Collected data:

────────────────────

/-- Write bytes that lie within one line. -/
def writePiece (w : Who) (k : AccKind) (va : Word) (d : List HByte) : M Unit := do
  let hold ← turnM
  let (pa, pte) ← translate w .write va
  raceCheck w pte va pa d.length k
  writeLine w k hold ⟨va, pa, pte, d.length⟩ d

/-- Read-modify-write of `n` bytes within one line at the home slice (R79): `f` takes the old value and its haze to the
new value and the haze of the source. Answers the old bytes. A release, or an atomic to granules that held writes of its stream meet, is
performed after them (R126, R138). -/
def atomicPiece (w : Who) (rel : Bool) (va : Word) (n : Nat) (f : Nat → Nat × Bool) : M (List HByte) := do
  let _ ← turnM
  let (pa, pte) ← translate w .rmw va
  raceCheck w pte va pa n .amo
  drainM w.agent fun x => rel || sameGranule x.pa x.data.length pa n
  modify fun s => { s with early := s.early.filter fun e => e.agent != w.agent || !sameGranule e.pa e.data.length pa n }
  let old ← atomicPhys (pteC pte) (pteKey pte) pa n f
  modify (·.markHazy w.agent ((f (hNat old)).2 || hAny old))
  return old

/-- Perform the pieces of a read. A stream's are checked before (`raceAll`); the others are checked one by one, and earlier ones stand (R131). -/
def readPieces (w : Who) (k : AccKind) : List Piece → M (List HByte)
  | [] => return []
  | p :: ps => do
    if !w.agent.isStream then raceCheck w p.pte p.va p.pa p.n k
    let d ← readLine w k p
    let r ← readPieces w k ps
    return d ++ r

/-- Perform the pieces of a write, the bytes `d` going to them in order. -/
def writePieces (w : Who) (k : AccKind) (hold : Bool) : List Piece → List HByte → M Unit
  | [], _ => return
  | p :: ps, d => do
    if !w.agent.isStream then raceCheck w p.pte p.va p.pa p.n k
    writeLine w k hold p (d.take p.n)
    writePieces w k hold ps (d.drop p.n)

/-- Read `n` bytes of any alignment, as an access of kind `k`. -/
def readAs (w : Who) (acc : Acc) (k : AccKind) (va : Word) (n : Nat) : M (List HByte) := do
  let _ ← turnM
  let ps ← pieces w acc va n
  if w.agent.isStream then raceAll w k ps
  readPieces w k ps

/-- Read `n` bytes of any alignment. -/
def readMem (w : Who) (acc : Acc) (va : Word) (n : Nat) : M (List HByte) := readAs w acc .plainRead va n

/-- Write `n` bytes of any alignment, as an access of kind `k`: the bytes may depend on the last byte as stored, which `old` asks for (R341). -/
def updateAs (w : Who) (k : AccKind) (va : Word) (n : Nat) (old : Bool) (f : Byte → List HByte) : M Unit := do
  let hold ← turnM
  let ps ← pieces w .write va n
  if w.agent.isStream then raceAll w k ps
  let b ←
    match ps.getLast? with
    | some p => if old then pure ((← readLine w k ⟨p.va, p.pa + p.n - 1, p.pte, 1⟩).headD (0, false)).1 else pure 0
    | none => pure 0
  writePieces w k hold ps (f b)

/-- Write bytes at any alignment, as an access of kind `k`. -/
def writeAs (w : Who) (k : AccKind) (va : Word) (d : List HByte) : M Unit := updateAs w k va d.length false fun _ => d

/-- Write bytes at any alignment. -/
def writeMem (w : Who) (va : Word) (d : List HByte) : M Unit := writeAs w .plainWrite va d

/-! ### Issue and completion of an instruction -/

/-- An instruction has done its work: `s0` is the state before it, `s1` after. A checker mismatch that strikes it discards
its writes (R444); otherwise it completes. -/
def finish (s0 s1 : State) : State :=
  match s0.upset with
  | some d => s0.pipelineError d
  | none => s1.completed

/-- What a stop does: wait leaves the instruction to execute again; a fault or trap enters the handler; a kill kills. -/
def stopped (s : State) : Stop → State
  | .wait => s
  | .waitSet _ => s
  | .waitWrites => s
  | .fault f => s.trapEntry (s.trapOf f)
  | .trap t => s.trapEntry t
  | .kill k => s.killMe k

/-- Streams, as a set of the four. -/
abbrev Streams := BitVec 4
def allStreams : Streams := 0b1111
def streamC : Streams := 0b0001
def streamA : Streams := 0b0010
def streamCA : Streams := 0b0011
def streamV : Streams := 0b0100
def streamM : Streams := 0b1000

/-- Is the executing stream one of these? -/
def State.allotted (s : State) (a : Streams) : Bool := a.getLsbD s.cur.2.toNat

/-- What the stop of an instruction does, `s0` being the state before it: one that waits for its stream's earlier writes executes again, and of these as
many as find room are performed meanwhile (R90, R127). -/
def stoppedFrom (s0 s1 : State) (e : Stop) : State :=
  match e with
  | .waitWrites => s0.drain s0.agent
  | e => stopped s1 e

/-- Execute an instruction of the executing stream that completes and falls through: allotment first (R151, ENGINE 6),
then its work. -/
def instr (a : Streams) (m : M Unit) (s : State) : Host.Outcome State Fault Refusal :=
  .next
    (if s.allotted a then
      match m s with
      | .ok _ s1 => finish s s1
      | .error e s1 => stoppedFrom s s1 e
    else s.trapEntry (s.illegal 6))

/-- Execute an instruction that sets the program counter itself (branches, TRET, END, REP, a header). -/
def instrJump (a : Streams) (m : M Unit) (s : State) : Host.Outcome State Fault Refusal :=
  .next
    (if s.allotted a then
      match m s with
      | .ok _ s1 =>
        (match s.upset with
         | some d => s.pipelineError d
         | none => s1)
      | .error e s1 => stoppedFrom s s1 e
    else s.trapEntry (s.illegal 6))

/-- A step of the device itself, outside any stream. -/
def event (f : State → State) (s : State) : Host.Outcome State Fault Refusal := .next (f s)

end Sys2Proof.Machine
end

────────────────────

WORK ITEM
Keep every word the same and copy out all of the entries.

RESPONSE BOX
/-- Write bytes that lie within one line. -/
def writePiece (w : Who) (k : AccKind) (va : Word) (d : List HByte) : M Unit := do
  let hold ← turnM
  let (pa, pte) ← translate w .write va
  raceCheck w pte va pa d.length k
  writeLine w k hold ⟨va, pa, pte, d.length⟩ d

/-- Read-modify-write of `n` bytes within one line at the home slice (R79): `f` takes the old value and its haze to the
new value and the haze of the source. Answers the old bytes. A release, or an atomic to granules that held writes of its stream meet, is
performed after them (R126, R138). -/
def atomicPiece (w : Who) (rel : Bool) (va : Word) (n : Nat) (f : Nat → Nat × Bool) : M (List HByte) := do
  let _ ← turnM
  let (pa, pte) ← translate w .rmw va
  raceCheck w pte va pa n .amo
  drainM w.agent fun x => rel || sameGranule x.pa x.data.length pa n
  modify fun s => { s with early := s.early.filter fun e => e.agent != w.agent || !sameGranule e.pa e.data.length pa n }
  let old ← atomicPhys (pteC pte) (pteKey pte) pa n f
  modify (·.markHazy w.agent ((f (hNat old)).2 || hAny old))
  return old

/-- Perform the pieces of a read. A stream's are checked before (`raceAll`); the others are checked one by one, and earlier ones stand (R131). -/
def readPieces (w : Who) (k : AccKind) : List Piece → M (List HByte)
  | [] => return []
  | p :: ps => do
    if !w.agent.isStream then raceCheck w p.pte p.va p.pa p.n k
    let d ← readLine w k p
    let r ← readPieces w k ps
    return d ++ r

/-- Perform the pieces of a write, the bytes `d` going to them in order. -/
def writePieces (w : Who) (k : AccKind) (hold : Bool) : List Piece → List HByte → M Unit
  | [], _ => return
  | p :: ps, d => do
    if !w.agent.isStream then raceCheck w p.pte p.va p.pa p.n k
    writeLine w k hold p (d.take p.n)
    writePieces w k hold ps (d.drop p.n)

/-- Read `n` bytes of any alignment, as an access of kind `k`. -/
def readAs (w : Who) (acc : Acc) (k : AccKind) (va : Word) (n : Nat) : M (List HByte) := do
  let _ ← turnM
  let ps ← pieces w acc va n
  if w.agent.isStream then raceAll w k ps
  readPieces w k ps

/-- Read `n` bytes of any alignment. -/
def readMem (w : Who) (acc : Acc) (va : Word) (n : Nat) : M (List HByte) := readAs w acc .plainRead va n

/-- Write `n` bytes of any alignment, as an access of kind `k`: the bytes may depend on the last byte as stored, which `old` asks for (R341). -/
def updateAs (w : Who) (k : AccKind) (va : Word) (n : Nat) (old : Bool) (f : Byte → List HByte) : M Unit := do
  let hold ← turnM
  let ps ← pieces w .write va n
  if w.agent.isStream then raceAll w k ps
  let b ←
    match ps.getLast? with
    | some p => if old then pure ((← readLine w k ⟨p.va, p.pa + p.n - 1, p.pte, 1⟩).headD (0, false)).1 else pure 0
    | none => pure 0
  writePieces w k hold ps (f b)

/-- Write bytes at any alignment, as an access of kind `k`. -/
def writeAs (w : Who) (k : AccKind) (va : Word) (d : List HByte) : M Unit := updateAs w k va d.length false fun _ => d

/-- Write bytes at any alignment. -/
def writeMem (w : Who) (va : Word) (d : List HByte) : M Unit := writeAs w .plainWrite va d

/-! ### Issue and completion of an instruction -/

/-- An instruction has done its work: `s0` is the state before it, `s1` after. A checker mismatch that strikes it discards
its writes (R444); otherwise it completes. -/
def finish (s0 s1 : State) : State :=
  match s0.upset with
  | some d => s0.pipelineError d
  | none => s1.completed

/-- What a stop does: wait leaves the instruction to execute again; a fault or trap enters the handler; a kill kills. -/
def stopped (s : State) : Stop → State
  | .wait => s
  | .waitSet _ => s
  | .waitWrites => s
  | .fault f => s.trapEntry (s.trapOf f)
  | .trap t => s.trapEntry t
  | .kill k => s.killMe k

/-- Streams, as a set of the four. -/
abbrev Streams := BitVec 4
def allStreams : Streams := 0b1111
def streamC : Streams := 0b0001
def streamA : Streams := 0b0010
def streamCA : Streams := 0b0011
def streamV : Streams := 0b0100
def streamM : Streams := 0b1000

/-- Is the executing stream one of these? -/
def State.allotted (s : State) (a : Streams) : Bool := a.getLsbD s.cur.2.toNat

/-- What the stop of an instruction does, `s0` being the state before it: one that waits for its stream's earlier writes executes again, and of these as
many as find room are performed meanwhile (R90, R127). -/
def stoppedFrom (s0 s1 : State) (e : Stop) : State :=
  match e with
  | .waitWrites => s0.drain s0.agent
  | e => stopped s1 e

/-- Execute an instruction of the executing stream that completes and falls through: allotment first (R151, ENGINE 6),
then its work. -/
def instr (a : Streams) (m : M Unit) (s : State) : Host.Outcome State Fault Refusal :=
  .next
    (if s.allotted a then
      match m s with
      | .ok _ s1 => finish s s1
      | .error e s1 => stoppedFrom s s1 e
    else s.trapEntry (s.illegal 6))

/-- Execute an instruction that sets the program counter itself (branches, TRET, END, REP, a header). -/
def instrJump (a : Streams) (m : M Unit) (s : State) : Host.Outcome State Fault Refusal :=
  .next
    (if s.allotted a then
      match m s with
      | .ok _ s1 =>
        (match s.upset with
         | some d => s.pipelineError d
         | none => s1)
      | .error e s1 => stoppedFrom s s1 e
    else s.trapEntry (s.illegal 6))

/-- A step of the device itself, outside any stream. -/
def event (f : State → State) (s : State) : Host.Outcome State Fault Refusal := .next (f s)

end Sys2Proof.Machine
end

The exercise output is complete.